働くすべての人に知っておいてほしい「有給休暇の義務化」とは?

 

政府の“働き方改革”により、2019年4月から年次有給休暇を5日以上取得することが義務化されています。そもそも有給休暇義務化とはどのようなものなのでしょうか? 今回は「有給休暇取得の義務化」について、基本的な知識を解説します。さらに、義務化により今までと比べてどのように変わるのか、その違いについても知っておきましょう。

「有給休暇の義務化」とはどのようなもの?

年次有給休暇とは労働者に与えられる権利の1つで、賃金が発生する休暇日のことを指します。

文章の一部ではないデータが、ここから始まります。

-- ==== Sys2Proof/WellFormed.lean ====
section
/-! DEFINITION. Which operations are written in their own encoding: an operation that is not well formed is a second
name for the words of another row (log 27), or names an offset, a method or a buffer id that another row owns. -/

namespace Sys2Proof

/-- The byte offsets of the global register block (30_encoding R121). -/
def registerOffsets : List Nat :=
  [0x1000, 0x1004, 0x1100, 0x1110, 0x1118, 0x1504, 0x2000, 0x202C, 0x2030, 0x2040, 0x2044, 0x2048, 0x204C, 0x2054, 0x2058, 0x205C, 0x2060, 0x2064, 0x2068, 0x206C, 0x2070, 0x2074, 0x20D4, 0x20D8, 0x20DC, 0x20E0]

/-- The method numbers of the front-end commands (30_encoding R152). -/
def feMethods : List Nat :=
  [0x0120, 0x0124, 0x0128, 0x0140, 0x02F8, 0x0300, 0x0304, 0x0308, 0x030C, 0x0310, 0x0314, 0x0318, 0x0360, 0x0364, 0x0368, 0x036C, 0x037C, 0x03A0, 0x03A4, 0x03D8, 0x03DC, 0x0804, 0x0808, 0x1800, 0x1808, 0x8000]

/-- Whether a window offset names no register, no DSP window cell and no command port (30_encoding R121 to R125,
40_mmio_registers R198). -/
def unmappedOffset (o : Nat) : Bool :=
  (o < 0x20000 && !registerOffsets.contains o) ||
  (0x34000 ≤ o && o < 0x35000) || (0x38000 ≤ o && o < 0x3A000) || (0x3E000 ≤ o && o < 0x3FFFC) ||
  (0x40000 ≤ o && o < 0x50000) ||
  (0x54000 ≤ o && o < 0x56000) || (0x58000 ≤ o && o < 0x5A000) || (0x5E000 ≤ o && o < 0x5FFFC) ||
  0x60000 ≤ o

/-- Well-formed operations. The command port is read, a write there is the front-end command of its method
(30_encoding R122); a CONTROL write is the DMA action of its code (30_encoding R166). -/
abbrev Instr.WellFormed (i : Instr) : Prop :=
  match i with
  | .mmioIsts _ => True
  | .mmioIen _ => True
  | .mmioFectl _ => True
  | .mmioFecv _ => True
  | .mmioFeav _ => True
  | .mmioFetforce1 _ => True
  | .mmioSectl _ => True
  | .mmioVpvaddr _ => True
  | .mmioVpsgeaddr _ => True
  | .mmioGpsaddr _ => True
  | .mmioGpfaddr _ => True
  | .mmioEpsaddr _ => True
  | .mmioEpfaddr _ => True
  | .mmioTvl2d _ => True
  | .mmioCvl2d _ => True
  | .mmioNvl2d _ => True
  | .mmioTvl3d _ => True
  | .mmioCvl3d _ => True
  | .mmioNvl3d _ => True
  | .mmioTvlmp _ => True
  | .mmioCvlmp _ => True
  | .mmioNvlmp _ => True
  | .mmioGpsmaxsge _ => True
  | .mmioGpfmaxsge _ => True
  | .mmioEpsmaxsge _ => True
  | .mmioEpfmaxsge _ => True
  | .mmioGprst _ => True
  | .mmioEprst _ => True
  | .mmioGpX _ _ => True
  | .mmioGpMixbuf _ _ => True
  | .mmioGpY _ _ => True
  | .mmioGpPLower _ _ => True
  | .mmioGpPUpper _ _ => True
  | .mmioEpX _ _ => True
  | .mmioEpY _ _ => True
  | .mmioEpPLower _ _ => True
  | .mmioEpPUpper _ _ => True
  | .mmioCmdport _ a => a = .read
  | .mmioUnmapped idx _ => unmappedOffset (4 * idx.toNat) = true
  | .feSetAntecedentVoice _ => True
  | .feVoiceOn _ => True
  | .feVoiceOff _ => True
  | .feVoicePause _ => True
  | .feSetCurrentVoice _ => True
  | .feSetVoiceCfgVbin _ => True
  | .feSetVoiceCfgFmt _ => True
  | .feSetVoiceCfgEnv0 _ => True
  | .feSetVoiceCfgEnva _ => True
  | .feSetVoiceCfgEnv1 _ => True
  | .feSetVoiceCfgEnvf _ => True
  | .feSetVoiceCfgMisc _ => True
  | .feSetVoiceTarVola _ => True
  | .feSetVoiceTarVolb _ => True
  | .feSetVoiceTarVolc _ => True
  | .feSetVoiceTarLfoEnv _ => True
  | .feSetVoiceTarPitch _ => True
  | .feSetVoiceCfgBufBase _ => True
  | .feSetVoiceCfgBufLbo _ => True
  | .feSetVoiceBufCbo _ => True
  | .feSetVoiceCfgBufEbo _ => True
  | .feSetCurrentInbufSge _ => True
  | .feSetCurrentInbufSgeOffset _ => True
  | .feSetCurrentOutbufSge _ => True
  | .feSetCurrentOutbufSgeOffset _ => True
  | .feSe2feIdleVoice _ => True
  | .feUnknown idx _ => 4 * idx.toNat ∉ feMethods
  | .dmaConfiguration _ _ => True
  | .dmaControl _ a => a = .read
  | .dmaStartBlock _ _ => True
  | .dmaNextBlock _ _ => True
  | .dmaActNop _ _ => True
  | .dmaActStart _ _ => True
  | .dmaActStop _ _ => True
  | .dmaActFreeze _ _ => True
  | .dmaActUnfreeze _ _ => True
  | .dmaActAbort _ _ => True
  | .dmaActReserved6 _ _ => True
  | .dmaActReserved7 _ _ => True
  | .descFormat0 _ => True
  | .descFormat1 _ => True
  | .descFormat2 _ => True
  | .descFormat3 _ => True
  | .descFormat4 _ => True
  | .descFormat5 _ => True
  | .descFormat6 _ => True
  | .descFormat7 _ => True
  | .descBufCircular _ => True
  | .descBufOffset _ bufId => bufId.toNat ≠ Config.bufCircular
  | .descDirDspToScratch _ => True
  | .descDirScratchToDsp _ => True
  | .descPtrEol _ _ => True
  | .descPtrBlock _ _ => True
  | .envOff _ _ => True
  | .envDelay _ _ => True
  | .envAttack _ _ => True
  | .envHold _ _ => True
  | .envDecay _ _ => True
  | .envSustain _ _ => True
  | .envRelease _ _ => True
  | .envForceRelease _ _ => True
  | .envBadState _ _ _ => True
  | .fmtPcmB8U8 _ _ => True
  | .fmtPcmB16U8 _ _ => True
  | .fmtPcmB16S16 _ _ => True
  | .fmtPcmB32U8 _ _ => True
  | .fmtPcmB32S16 _ _ => True
  | .fmtPcmB32S24 _ _ => True
  | .fmtPcmB32S32 _ _ => True
  | .fmtAdpcm _ _ _ => True
  | .fmtIllegalB8S16 _ _ => True
  | .fmtIllegalB8S24 _ _ => True
  | .fmtIllegalB8S32 _ _ => True
  | .fmtIllegalB16S24 _ _ => True
  | .fmtIllegalB16S32 _ _ => True
  | .fmtStereo _ _ => True
  | .fmtMono _ _ => True
  | .fmtLoop _ _ => True
  | .fmtOneshot _ _ => True
  | .voiceActive _ => True
  | .voiceIdle _ => True
  | .voicePaused _ => True
  | .tick => True
  | .sgTranslate _ _ => True

end Sys2Proof
end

正社員や派遣社員の場合は入社後6か月以降に年10日以上の有給休暇が付与され、パート・アルバイト社員の場合も勤務日数に応じて有給休暇が与えられます。

最近話題になっている「有給休暇の義務化」は、有給休暇の取得が法律によって「義務」となったもの。

具体的にいうと「使用者(企業)は、年10日以上の年次有給休暇が与えられる労働者(従業員)に対し、付与日から“1年以内に5日”は必ず取得させなければならない」という法律で、会社規模に関わらずすべての企業を対象としています。2018年に“働き方改革”の一環として、労働基準法の一部を改正することが国会で決定され、2019年4月から施行されました。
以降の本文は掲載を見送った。